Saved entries
/-- A slot's digest as the quote measures it: zero when EMPTY or BAD. -/
def State.measured (s : State) (k : Nat) : List Byte :=
  if s.slotState k = .empty ∨ s.slotState k = .bad then zeros 64 else slice (s.fwSlot k).digest 0 64

/-- Bytes 0 to 455 of a quote. M2 covers the bytes of Heartwood, whose layout the spec does not give: it is free (log
entry 32). -/
def State.quoteBody (s : State) (nonce : List Byte) (seq : Nat) : List Byte :=
  let a := s.fw.activeSlot
  beBytes 2 1 ++ beBytes 2 570 ++ beBytes 1 s.fuses.minSecurity ++ beBytes 1 a
    ++ beBytes 2 (b2n s.fw.defaulted + 2 * b2n s.fw.fellBack + 4 * b2n s.fw.armed.isSome)
    ++ beBytes 8 s.fuses.serial ++ beBytes 4 s.boot.bootCount ++ beBytes 4 (fwVersion (s.slotImage a))
    ++ beBytes 8 seq ++ beBytes 8 s.clock.mt ++ nonce ++ slice (s.fwSlot a).digest 0 64 ++ s.measured (1 - a)
    ++ (List.range 64).map (Config.freeByte s.fresh) ++ shake256 s.fuseMeasured 64 ++ shake256 s.boot.caps 64
    ++ s.fuses.identityKey ++ zeros 7

/-- ATTEST_QUOTE: Ryqua has signed the quote of the oldest ATTEST. -/
def State.quote (s : State) : State :=
  match s.fw.attests with
  | [] => s
  | id :: rest =>
    let s := { s with fw.attests := rest }
    match (s.cmd? id).map fun c : Cmd => c.work with
    | some (Work.attest nonce flags) =>
      let body := s.quoteBody nonce (s.net.eventSeq + 1)
      let cert := if flags.testBit 0 then beBytes 2 s.fuses.certificate.length ++ zeros 2 ++ s.fuses.certificate else []
      { s with fresh := s.fresh + 1 }.complete id 0 0
        (body ++ edSign s.fuses.identitySecret (ascii "IX8-QUOTE") body ++ cert)
    | _ => s

def execAttestQuote (e : Env) (s : State) : Host.Outcome State Fault Refusal := .next ((advance e.dt s).quote)

/-! ## Heartwood (R571) -/

/-- The Heartwood copy in use, or the shipped defaults when neither is valid. -/
def State.heartwood (s : State) : HeartwoodCopy :=
  (bestCopy HeartwoodCopy.count HeartwoodCopy.valid s.flash.heartwood).getD
    { count := 0, valid := true, settings := Settings.shipped, bootCount := 0, format := 0 }

/-- One write of the values in force. -/
def State.storeHeartwood (s : State) : State :=
  let make := fun n : Nat =>
    ({ count := n, valid := true, settings := s.set, bootCount := s.boot.bootCount, format := s.boot.format } : HeartwoodCopy)
  { s with flash.heartwood := writeCopy HeartwoodCopy.count make s.flash.heartwood, fw.storeDue := false }

/-- HEARTWOOD_STORE. -/
def execHeartwoodStore (e : Env) (s : State) : Host.Outcome State Fault Refusal :=
  let s := advance e.dt s
  .next (if s.fw.storeDue then s.storeHeartwood else s)

end Sys2Proof.Machine
end

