/-- The accumulation of one lane over what its position gathered. -/
def ConvCtx.lane (c : ConvCtx) (got : List (Nat × List Elem)) (n : Nat) : FVal :=
  let m := c.mem
  let first := m.cg * m.groupOf n
  let cuts := segments m.cg first m.blockA m.blockB
  got.foldl (fun acc g =>
    let xs := (g.2.drop first).take m.cg
    let ws := (c.wrow n g.1).elems
    cuts.foldl (fun acc r => add32 acc (segProduct (segAt xs r) (segAt ws r))) acc) .zero

/-- The same lane as the witness path forms it (12 R390). -/
def ConvCtx.witnessLane (c : ConvCtx) (got : List (Nat × List Elem)) (n : Nat) : FVal :=
  let m := c.mem
  let first := m.cg * m.groupOf n
  let wide := fun (x : Elem) => if m.desc.interpolates then rne16 x.code else rne16 (m.input.flame x)
  got.foldl (fun acc g =>
    let xs := plainSegs (((g.2.drop first).take m.cg).map wide)
    let ws := c.mem.weights.witnessRow (c.wrow n g.1).elems
    (xs.zip ws).foldl (fun acc p => add32 acc (segProduct p.1 p.2)) acc) .zero

/-- The accumulator after R207, and the drained element. -/
def ConvCtx.scaled (c : ConvCtx) (got : List (Nat × List Elem)) (n : Nat) : FVal :=
  mul32 (c.lane got n) (mul32 c.mem.scaleIn c.mem.weights.T)

def ConvCtx.drained (c : ConvCtx) (n : Nat) (y : FVal) : FVal := c.mem.epi.apply c.fn c.drain n y

/-- What a position gathered, or a weight or epilogue column of channels [n0, n1), is poisoned. -/
def ConvCtx.badAt (c : ConvCtx) (got : List (Nat × List Elem)) (n0 n1 : Nat) : Bool :=
  let m := c.mem
  let lo := m.cg * m.groupOf n0
  let hi := m.cg * (m.groupOf (n1 - 1) + 1)
  got.any fun g => ((g.2.drop lo).take (hi - lo)).any (·.bad)

def ConvCtx.colsBad (c : ConvCtx) (n0 n1 : Nat) : Bool :=
  (List.range (n1 - n0)).any fun i => c.drain.colBad (n0 + i)
    || (List.range c.mem.taps).any fun k => (c.wrow (n0 + i) k).bad

/-! ## Fetching a tile -/

/-- Sectors of view channels [lo, hi) at a source: scales, then data. -/
def ConvCtx.sectors (c : ConvCtx) (src : Src) (lo hi : Nat) : List Nat × List Nat :=
  let m := c.mem
  let of := fun (f : FMap) (t h w : Nat) =>
    if !f.live then ([], [])
    else
      let n := f.tensor.e 0
      let xs := (m.fetched t h w).map fun p =>
        f.tensor.sectors p.1.2.2 p.1.2.1 p.1.1 (f.get p.1.1 p.1.2.1 p.1.2.2).row (min n (lo - p.2)) (min n (hi - p.2))
      ((xs.map Prod.fst).flatten, (xs.map Prod.snd).flatten)
  match src with
  | .carry t h w => (c.carry.map fun f => of f t h w).getD ([], [])
  | .view t h w => of c.input t h w
  | _ => ([], [])

/-- Fetch the K blocks of a tile of positions, in sub-tile rows, and channels [n0, n1). -/
def ConvCtx.fetch (c : ConvCtx) (s : State) (j : Job) (kb : Nat) (rows : List (List (Nat × Nat × Nat))) (n0 n1 : Nat) : State :=
  let m := c.mem
  let skips := rows.map m.skipped
  let groups := ((List.range (n1 - n0)).map fun i => m.groupOf (n0 + i)).eraseDups
  let s := (chunksOf kb (m.cg * m.taps)).foldl (fun s k =>
    let parts := (List.range m.taps).filterMap fun tap =>
      let lo := max k.1 (tap * m.cg) - tap * m.cg
      let hi := min k.2 ((tap + 1) * m.cg) - tap * m.cg
      if lo < hi ∧ tap * m.cg < k.2 ∧ !(skips.all fun x => x.contains tap) then some (tap, lo, hi) else none
    let a := (parts.map fun x => ((rows.zip skips).map fun r => if r.2.contains x.1 then [] else
      (r.1.map fun p => groups.map fun g => c.sectors (m.src x.1 p) (g * m.cg + x.2.1) (g * m.cg + x.2.2)).flatten).flatten).flatten
    let b := (parts.map fun x => (List.range (n1 - n0)).map fun i =>
      m.weights.sectors x.1 (n0 + i) 0 (c.wrow (n0 + i) x.1) x.2.1 x.2.2).flatten
    (((s.demand j (a.map Prod.fst).flatten).demand j (b.map Prod.fst).flatten).demand j (a.map Prod.snd).flatten).demand j
      (b.map Prod.snd).flatten) s
  c.drain.cols.foldl (fun s x => s.fetchRow j x.1 0 0 0 x.2 n0 n1) s
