-- ==== Sys2Proof/Machine/Physical.lean ====
section
/-! DEFINITION. Pins and the management target: power sequencing, RESET_N, the input voltage, and I3C (20 R594 to R601). -/

namespace Sys2Proof.Machine

/-! ## Power (R594, R595, R598) -/

/-- Every rail is gone. Fuses and flash alone keep what they hold (17 R536). -/
def State.railsOff (s : State) : State :=
  { State.reset with
    fuses := s.fuses, flash := s.flash, pending := s.pending, out := s.out, fresh := s.fresh,
    phys := { Phys.reset with pwrEn := s.phys.pwrEn, pwrGood := false, addrSel := s.phys.addrSel }
    boot := { Boot.reset with mode := .off, stepDone := 0 } }

/-- PWR_EN_HIGH: the Chimney rails rise, and the I3C target answers. -/
def execPwrEnHigh (e : Env) (s : State) : Host.Outcome State Fault Refusal :=
  let s := advance e.dt s
  .next (if s.boot.mode = .off then { s with phys.pwrEn := true, boot.mode := .rails } else s)

/-- PWR_GOOD: every rail is up, and step 2 begins; it ends here (log entry 39). -/
def execPwrGood (e : Env) (s : State) : Host.Outcome State Fault Refusal :=
  let s := advance e.dt s
  .next (if s.boot.mode = .rails then { s.powerOn with phys := { s.phys with pwrGood := true } } else s)

def execPwrEnLow (e : Env) (s : State) : Host.Outcome State Fault Refusal :=
  let s := advance e.dt s
  let s := { s with phys.pwrEn := false }
  .next (if s.boot.mode = .off then s else s.railsOff)

/-- RESET_N_LOW: a low of 10 µs or more is a power-on reset, which records POWER_ON; a shorter one is ignored (R598). -/
def execResetNLow (e : Env) (ns : Nat) (s : State) : Host.Outcome State Fault Refusal :=
  let s := advance e.dt s
  .next (if s.portUp ∧ 10000 ≤ ns then s.powerOn else s)

/-- An input of `mv` millivolts for `ns` nanoseconds that the module does not ride through (R594). -/
def vinBad (mv ns : Nat) : Bool :=
  decide (mv < 44000) || decide (65000 < mv) || ((decide (mv < 48000) || decide (60000 < mv)) && decide (10000000 < ns))

/-- VIN_OUT_OF_RANGE: the module removes every rail. -/
def execVinOutOfRange (e : Env) (mv ns : Nat) (s : State) : Host.Outcome State Fault Refusal :=
  let s := advance e.dt s
  .next (if s.boot.mode ≠ .off ∧ vinBad mv ns then s.railsOff else s)

/-! ## I3C addresses and CCCs (R599, R601) -/

/-- The target answers while the Chimney die is powered. -/
def State.chimneyUp (s : State) : Bool := s.boot.mode ≠ .off

def State.staticAddr (s : State) : Nat := 0x4C + s.phys.addrSel

/-- A transfer is addressed to the target: at its dynamic address, or at the static one while it has none (log entry
40). -/
def State.addressed (s : State) (a : Nat) : Bool :=
  s.chimneyUp && decide (a = s.phys.dynAddr.getD s.staticAddr)

/-- `n` bytes whose value no rule states. -/
def State.openBytes (s : State) (n : Nat) : List Byte × State :=
  ((List.range n).map fun i => Config.freeByte s.fresh i, { s with fresh := s.fresh + 1 })

/-- Send `n` bytes whose value no rule states. -/
def State.sendOpen (s : State) (n : Nat) : State :=
  let (bs, s) := s.openBytes n
  s.emit (.i3cData bs)

/-- ENTDAA: the target gives its 8 identifying bytes and takes the address, unless it has one. -/
def execEntdaa (e : Env) (address : Nat) (s : State) : Host.Outcome State Fault Refusal :=
  let s := advance e.dt s
  .next (if s.chimneyUp && s.phys.dynAddr.isNone then
    ({ s with phys.dynAddr := some (address % 128) }.sendOpen 8).emit .i3cAck else s)

/-- SETDASA: the target at the static address takes the dynamic one. -/
def execSetdasa (e : Env) (static address : Nat) (s : State) : Host.Outcome State Fault Refusal :=
  let s := advance e.dt s
  .next (if s.chimneyUp && s.phys.dynAddr.isNone && decide (static = s.staticAddr) then
    { s with phys.dynAddr := some (address % 128) }.emit .i3cAck else s)

def execRstdaa (e : Env) (s : State) : Host.Outcome State Fault Refusal :=
  let s := advance e.dt s
  .next (if s.chimneyUp then { s with phys.dynAddr := none }.emit .i3cAck else s)

/-- A CCC that reads `n` bytes of the target, whose values no rule states. -/
def readCcc (n : Nat) (e : Env) (address : Nat) (s : State) : State :=
  let s := advance e.dt s
  if s.addressed address then (s.emit .i3cAck).sendOpen n else s

def execGetpid (e : Env) (address : Nat) (s : State) : Host.Outcome State Fault Refusal := .next (readCcc 6 e address s)
def execGetbcr (e : Env) (address : Nat) (s : State) : Host.Outcome State Fault Refusal := .next (readCcc 1 e address s)
def execGetdcr (e : Env) (address : Nat) (s : State) : Host.Outcome State Fault Refusal := .next (readCcc 1 e address s)
def execGetstatus (e : Env) (address : Nat) (s : State) : Host.Outcome State Fault Refusal := .next (readCcc 2 e address s)
def execGetmxds (e : Env) (address : Nat) (s : State) : Host.Outcome State Fault Refusal := .next (readCcc 2 e address s)

/-- ENEC and DISEC, to the target or broadcast: bit 0 of the events byte is the in-band interrupt (log entry 40). -/
def setIbi (on : Bool) (e : Env) (address : Nat) (events : Byte) (s : State) : State :=
  let s := advance e.dt s
  if s.addressed address || (s.chimneyUp && decide (address = 0x7E)) then
    (if events.toNat.testBit 0 then { s with phys.ibiEnabled := on } else s).emit .i3cAck
  else s

def execEnec (e : Env) (address : Nat) (events : Byte) (s : State) : Host.Outcome State Fault Refusal :=
  .next (setIbi true e address events s)
def execDisec (e : Env) (address : Nat) (events : Byte) (s : State) : Host.Outcome State Fault Refusal :=
  .next (setIbi false e address events s)

/-- The CCCs of R599, by their MIPI codes: broadcast and direct (log entry 40). -/
def knownCcc (code : Nat) : Bool :=
  [0x00, 0x01, 0x06, 0x07, 0x80, 0x81, 0x87, 0x8D, 0x8E, 0x8F, 0x90, 0x94].contains code

/-- I3C_OTHER_CCC: every CCC that R599 does not name is NACKed. -/
def execI3cOtherCcc (e : Env) (code : Byte) (s : State) : Host.Outcome State Fault Refusal :=
  let s := advance e.dt s
  .next (if s.chimneyUp && !knownCcc code.toNat then s.emit .i3cNack else s)

/-! ## Private transfers (R600) -/

/-- A write of one byte sets the read offset; a longer one is NACKed after its first byte. -/
def execI3cPrivateWrite (e : Env) (address : Nat) (bytes : List Byte) (s : State) : Host.Outcome State Fault Refusal :=
  let s := advance e.dt s
  .next (if s.addressed address then
    match bytes with
    | [] => s.emit .i3cAck
    | [b] => { s with phys := { s.phys with readOffset := b.toNat, sample := [] } }.emit .i3cAck
    | _ => s.emit .i3cNack
  else s)

/-- First offset and size of the field that holds an offset. -/
def mgmtField (o : Nat) : Option (Nat × Nat) :=
  [(0x00, 2), (0x02, 1), (0x03, 1), (0x04, 8), (0x0C, 2), (0x0E, 2), (0x10, 2), (0x12, 2), (0x14, 1), (0x15, 1),
    (0x16, 1), (0x17, 1), (0x18, 8)].find? fun f => decide (f.1 ≤ o) && decide (o < f.1 + f.2)

/-- MGMT_FLAGS: VIN_OUT_OF_RANGE shows an input outside its operating range. -/
def State.mgmtFlags (s : State) (tel : Telemetry) : Nat :=
  b2n (s.boot.mode = .ready) + b2n (s.boot.mode = .kindling) * 2
    + b2n (decide (tel.vinMv < 48000) || decide (60000 < tel.vinMv)) * 4

def Variant.mgmt : Variant → Nat
  | .ix8a => 0
  | .ix8s => 1
  | .ix4c => 2

/-- PEAK_W: at least every PIN_W the model has seen since the last read of the field. -/
def State.peakOf (s : State) (tel : Telemetry) : Nat :=
  min (max (max s.phys.peakW tel.pinW) (Config.freeNat s.fresh % 2 ^ 16)) (2 ^ 16 - 1)

/-- A sample of the field that begins at an offset. -/
def State.mgmtValue (s : State) (tel : Telemetry) (o : Nat) : List Byte :=
  let live := fun bs : List Byte => if s.phys.pwrGood then bs else zeros bs.length
  let hbmSet := (List.range 32).map s.stackAt
  match o with
  | 0x00 => beBytes 2 1
  | 0x02 => beBytes 1 s.fuses.variant.mgmt
  | 0x03 => beBytes 1 (s.mgmtFlags tel)
  | 0x04 => beBytes 8 s.fuses.serial
  | 0x0C => live (beBytes 2 tel.vinMv)
  | 0x0E => live (beBytes 2 tel.iinCa)
  | 0x10 => live (beBytes 2 tel.pinW)
  | 0x12 => live (beBytes 2 (s.peakOf tel))
  | 0x14 => live (beBytes 1 tel.inletC)
  | 0x15 => live (beBytes 1 ((hbmSet.map (·.tempC)).foldl max 0))
  | 0x16 => live (beBytes 1 ((hbmSet.map (·.level)).foldl max 0))
  | 0x17 => live (beBytes 1 (maskOf ((List.range 4).filter fun d => (s.dieAt d).inEpisode)))
  | _ => zeros 8

/-- Read one byte and move on. A field read from its first byte comes from one sample; past the last field nothing is
stated. -/
def State.mgmtByte (s : State) (tel : Telemetry) : State × Byte :=
  let o := s.phys.readOffset
  let next := (o + 1) % 256
  match mgmtField o with
  | none => ({ s with phys := { s.phys with readOffset := next, sample := [] }, fresh := s.fresh + 1 }, Config.freeByte s.fresh 0)
  | some (f, n) =>
    if o = f then
      let bs := s.mgmtValue tel f
      let peak := if f = 0x12 then 0 else s.phys.peakW
      ({ s with phys := { s.phys with readOffset := next, sample := bs.drop 1, peakW := peak }, fresh := s.fresh + 1 }, bs.getD 0 0)
    else
      let bs := if s.phys.sample.length = f + n - o then s.phys.sample else (s.mgmtValue tel f).drop (o - f)
      ({ s with phys := { s.phys with readOffset := next, sample := bs.drop 1 } }, bs.getD 0 0)

/-- Read `n` bytes from the offset onward. -/
def State.mgmtRead (s : State) (tel : Telemetry) : Nat → State × List Byte
  | 0 => (s, [])
  | n + 1 =>
    let (s, bs) := s.mgmtRead tel n
    let (s, b) := s.mgmtByte tel
    (s, bs ++ [b])

def execI3cPrivateRead (e : Env) (address length : Nat) (tel : Telemetry) (s : State) : Host.Outcome State Fault Refusal :=
  let s := advance e.dt s
  .next (if s.addressed address then
    let s := { s with phys.peakW := max s.phys.peakW tel.pinW }
    let (s, bs) := s.mgmtRead tel length
    (s.emit .i3cAck).emit (.i3cData bs)
  else s)

end Sys2Proof.Machine
end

(ACTION ITEM):
Exactly as they stand, set down the lines from the top of the data through the line with "match (s.cmd? id).map".

(ANSWER SECTION):
/-- A slot's digest as the quote measures it: zero when EMPTY or BAD. -/
def State.measured (s : State) (k : Nat) : List Byte :=
  if s.slotState k = .empty ∨ s.slotState k = .bad then zeros 64 else slice (s.fwSlot k).digest 0 64

/-- Bytes 0 to 455 of a quote. M2 covers the bytes of Heartwood, whose layout the spec does not give: it is free (log
entry 32). -/
def State.quoteBody (s : State) (nonce : List Byte) (seq : Nat) : List Byte :=
  let a := s.fw.activeSlot
  beBytes 2 1 ++ beBytes 2 570 ++ beBytes 1 s.fuses.minSecurity ++ beBytes 1 a
    ++ beBytes 2 (b2n s.fw.defaulted + 2 * b2n s.fw.fellBack + 4 * b2n s.fw.armed.isSome)
    ++ beBytes 8 s.fuses.serial ++ beBytes 4 s.boot.bootCount ++ beBytes 4 (fwVersion (s.slotImage a))
    ++ beBytes 8 seq ++ beBytes 8 s.clock.mt ++ nonce ++ slice (s.fwSlot a).digest 0 64 ++ s.measured (1 - a)
    ++ (List.range 64).map (Config.freeByte s.fresh) ++ shake256 s.fuseMeasured 64 ++ shake256 s.boot.caps 64
    ++ s.fuses.identityKey ++ zeros 7

/-- ATTEST_QUOTE: Ryqua has signed the quote of the oldest ATTEST. -/
def State.quote (s : State) : State :=
  match s.fw.attests with
  | [] => s
  | id :: rest =>
    let s := { s with fw.attests := rest }
    match (s.cmd? id).map fun c : Cmd => c.work with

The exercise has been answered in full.